Non mi affascina chi non muore mai, amo più chi si rialza dopo le cadute.
Detto questo il mio Dio non cade, non fallisce, ma il ventre della curva c’è anche per lui, in fondo Gesù è stato preferito per la pena di morte ad un ladro brigante e violento.
Parliamo di alti e bassi, ok? Per chi già ne conosce la filmografia e lo stile forse è troppo domandargli di fingere un reset a cui segue il piacere della riscoperta, ma sforzatevi.
Per chi non lo conoscesse, tranquilli, Lui vi ha già perdonati.

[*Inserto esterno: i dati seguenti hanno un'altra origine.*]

-- ==== Sys2Proof/Machine/Operands.lean ====
section
/-! DEFINITION. What the operand fields mean: loop counts (R84, R85), the sample bits that are sent (R94), the amplitude
(R72), and the cost of a command, which depends on its opcode and operand field only (R42, R153). -/

namespace Sys2Proof.Machine

/-- trunc_W(n) in the 16-bit shift register (R97): the low w bits of a number. -/
def lowBits (w : Nat) (n : Nat) : Half := BitVec.ofNat 16 (n % 2 ^ w)

/-- The iterations of DLY8 k: 256 for k = 0 (R84). -/
def dly8Iterations (k : Byte) : Nat := if k = 0 then 256 else k.toNat

/-- The iterations of DLY16 k: 65536 for k = 0 (R85). -/
def dly16Iterations (k : Half) : Nat := if k = 0 then 65536 else k.toNat

/-- The cost of a command in cycles (R153). -/
def cost (c : Config) : Instr → Nat
  | .nop => 1
  | .dly8 k => 3 * dly8Iterations k
  | .dly16 k => 4 * dly16Iterations k
  | .cfg => c.cCfg
  | .start => c.cStart
  | .txi _ => c.cTx
  | .txs => c.cTx
  | .tone _ _ => c.cTone
  | .getf => c.cGetf
  | .getn => c.cGetn
  | .ldlc _ => c.cLdlc
  | .djnz _ => c.cDjnz
  | .jmp _ => c.cJmp
  | .halt => c.cHalt

/-- sext_8 of an amplitude in 16 bits (R11, R112). -/
def amplitude (a : Byte) : Half := a.signExtend 16

end Sys2Proof.Machine
end

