-- ==== Sys2Proof/Machine/Delay.lean ====
section
/-! DEFINITION. The delay family (R82 to R86): no state but PC is written; the cost is `cost` (R153). -/

namespace Sys2Proof.Machine

/-- NOP (R83). -/
def execNop (s : State) : Host.Outcome State Fault Refusal := complete (.ok s)

/-- DLY8 k (R84): the loop counter is internal to the command, and its whole loop is the command's cost. -/
def execDly8 (_k : Byte) (s : State) : Host.Outcome State Fault Refusal := complete (.ok s)

/-- DLY16 k (R85). -/
def execDly16 (_k : Half) (s : State) : Host.Outcome State Fault Refusal := complete (.ok s)

end Sys2Proof.Machine
end

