-- ==== Sys2Proof/Safety.lean ====
section
/-! DEFINITION. What a safe run is, in the terms claims use: the invariants of the sequencer, the clock/framing unit and
the oscillator, the closed form of the released unit's signals (R103 to R105), and a run without a fault (R134). -/

namespace Sys2Proof.Machine

/-- A run that has not ended, between two commands (R42). -/
def Boundary (s : State) : Prop := s.fault = none ∧ s.seq.halted = false ∧ s.seq.cur = none

/-- The environment does not stall at this cycle (R44): I = 0, or the draw says issue. -/
def NoStall (s : State) : Prop := s.seq.i = false ∨ Config.stallDraw s.draws = false

/-- The command a cycle works on: the one in progress, or the one the fetch would issue (R39, R42). -/
def commandInCycle (s : State) : Option Instr :=
  match s.seq.cur with
  | some i => some i
  | none =>
    match fetchDecode s with
    | .ok i => some i
    | .error _ => none

/-- The sequencer's invariant: BUSY counts a command's remaining cycles (R39), PC holds the index of the command in
progress (R16), CFG has masked interrupts (R92), and a recorded fault names the cycle and PC it was raised in (R135). -/
structure SequencerInv (s : State) : Prop where
  config : s.cfg.WellFormed = true
  memory : s.mem.wf = true
  idle : s.seq.cur = none → s.seq.busy = 0
  busy : ∀ i, s.seq.cur = some i → 1 ≤ s.seq.busy ∧ s.seq.busy ≤ cost s.cfg i
  word : ∀ i, s.seq.cur = some i → fetchDecode s = .ok i
  masked : s.seq.cur = some .cfg → s.seq.i = false
  halted : s.seq.halted = true → s.seq.cur = none
  record : ∀ r, s.fault = some r → r.cycle = s.cyc ∧ r.pc = s.seq.pc

/-- The unit as CFG leaves it, but for the transmit buffer, which TXI and TXS may have filled (R92, R94). -/
def ConfiguredForm (c : Config) (u : ClockUnit) : Prop :=
  ∃ b f x, u = { configureUnit c ClockUnit.initial with txbuf := b, txfull := f, txt := x }

/-- The unit after the release: the fields nothing writes any more, and the bounds of R36. -/
structure RunningForm (c : Config) (u : ClockUnit) : Prop where
  mode : u.mode = true
  hold : u.hold = false
  bocr : u.bocr.toNat = c.h - 1
  wocr : u.wocr.toNat = c.samplePeriod - 1
  bitpos : u.bitpos < c.w
  sr : u.sr.toNat < 2 ^ c.w

/-- The unit's invariant, by STATE (R19, R22, R25, R36, R37, R38), with the interrupt mask (R17, R66). -/
structure UnitInv (s : State) : Prop where
  config : s.cfg.WellFormed = true
  masked : s.seq.cur = some .cfg → s.seq.i = false
  unconfigured : s.clk.st = .unconfigured → s.clk = ClockUnit.initial
  configured : s.clk.st = .configured → ConfiguredForm s.cfg s.clk
  running : s.clk.st = .running → RunningForm s.cfg s.clk
  released : s.clk.st = .running → ∃ r, s.clk.release = some r ∧ r < s.cyc
  interrupts : s.clk.st ≠ .unconfigured → s.seq.i = false
  buffered : s.clk.txfull = true → ∃ x, s.clk.txt = some x ∧ x < s.cyc

/-- The oscillator's invariant (R117, R118): after a TONE the increment and the accumulator stay below P and TCUR is
out(TELAP); before it the WaveState is at reset. -/
structure OscillatorInv (s : State) : Prop where
  config : s.cfg.WellFormed = true
  unset : s.osc.tvalid = false → s.osc = Oscillator.initial
  increment : s.osc.tvalid = true → s.osc.tinc.toNat < s.cfg.fCpu
  elapsed : s.osc.tvalid = true → s.osc.telap.toNat < s.cfg.fCpu
  current : s.osc.tvalid = true → s.osc.tcur = waveOut s.cfg s.osc.tamp s.osc.telap

/-- A number is odd, as a level. -/
def odd (n : Nat) : Bool := n % 2 == 1

/-- The released unit k cycles after the release, in closed form: BCLK of R103, WS of R104, the bit position of R105,
and the counters that produce them. -/
structure SignalAt (c : Config) (k : Nat) (u : ClockUnit) : Prop where
  mode : u.mode = true
  hold : u.hold = false
  bocr : u.bocr.toNat = c.h - 1
  wocr : u.wocr.toNat = c.samplePeriod - 1
  dead : u.dead.toNat = c.epoch - k
  bcnt : u.bcnt.toNat = (k - c.epoch) % c.h
  bclk : u.bclk = xor c.bclkIdle (odd ((k - c.epoch) / c.h))
  wcnt : u.wcnt.toNat = if k < c.epoch then 256 - c.epoch + k else (k - c.epoch) % c.samplePeriod
  ws : u.ws = odd ((k - c.epoch) / c.samplePeriod)
  bitpos : u.bitpos = (k - c.epoch) / (2 * c.h) % c.w

/-- The signals of a run without a fault: k = t − R for the last cycle t = cyc − 1 (R13, R103, R104). -/
structure SignalInv (s : State) : Prop where
  unit : UnitInv s
  signal : s.clk.st = .running → s.fault = none →
    ∃ r k, s.clk.release = some r ∧ s.cyc = r + k + 1 ∧ SignalAt s.cfg k s.clk

/-- The coming cycle is a load point of the unit (R101): a bit boundary with BITPOS = 0. -/
def atLoadPoint (c : Config) (u : ClockUnit) : Prop :=
  u.mode = true ∧ u.hold = false ∧ (bclkUnit c u).2 = true ∧ u.bitpos = 0

/-- A delay command: it writes no state but PC (R82). -/
def isDelay (i : Instr) : Prop := i.mnemonic = .nop ∨ i.mnemonic = .dly8 ∨ i.mnemonic = .dly16

/-- The total cost of a list of commands. -/
def totalCost (c : Config) (is : List Instr) : Nat := (is.map (cost c)).sum

/-- The words of a list of commands stand in the command memory from index b on, inside PROG_WORDS (R47). -/
def Loaded (s : State) (b : Nat) (is : List Instr) : Prop :=
  ∀ j i, is[j]? = some i → b + j < s.cfg.progWords ∧ s.mem.readWord (b + j) = encode i

/-- A safe run of n cycles (R134): it takes them all and records no fault. -/
def SafeFor (n : Nat) (s : State) : Prop := ∃ t, run n s = .next t ∧ t.fault = none

end Sys2Proof.Machine
end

In fondo ha dichiarato egli stesso che ama chi sbaglia. Personaggi che non fanno lo stesso sbaglio due volte non lo attirano, ma chi deve abbandonarsi nel crogiolo del peccato come fosse un lenzuolo di seta rossa, accompagnato dai gemiti del nostro più eccitante sogno erotico, sa di che parlo.
La Storia
All’inizio fu la pubblicità ad instradarlo in questo mondo, mise su una modesta compagnia che curava effetti speciali e di lì in poi arrivò un contratto per Alien 3, definibile una parabola più che un miracolo, ma allo stesso tempo l’inizio del maleficio.
Quale? Tempo al tempo.
Hanno inizio gli anni ‘90. Prima regola degli anni 90: guarda i film anni ‘90.
Seconda regola degli anni ‘90: guarda i film anni ‘90.
Ora ci siete.
Eppure, a confronto, oggi, abbiamo solo migliorato i film dei supereroi. Quando inizia la magia, però? Ha un momento preciso:
1994. Titolo del film: Seven.
Riferimento ai vizi capitali. Ancora la religione?
, penserete. Ve l’ho detto, è un Dio, e gli Dei si riconvertono gli uni negli altri, le loro storie si somigliano, quindi perché non partire da lì?
Quando finisci Seven, con quegli attori, quella musica, quel pathos del finale e il suo eterno dramma che solo un Dio può far valere anche fra un milione di anni per i nuovi umani che lo vedranno, capisci che per un paio di decenni di ritardo non hai potuto inserirlo sulla Voyager 1.
All’inizio dei titoli di coda potresti reagire solo con frasi di pozzettiana memoria. Mentre cerchi di capire quando hai due ore per rivederlo, sperando di conoscere qualcuno con cui condividerlo, sei ancora lì che esclami E la Madonna!
Per non perdere il tema religioso, s’intende. Uno dice: Finita lì, non puoi superarti. Riavvicinarti nemmeno.
“Taaaac!”
Ti arriva Fight Club.
Ho un modo tutto mio per spiegare Fight Club: se nel 2024 non l’hai ancora visto, è come se non avessi visto Il Padrino.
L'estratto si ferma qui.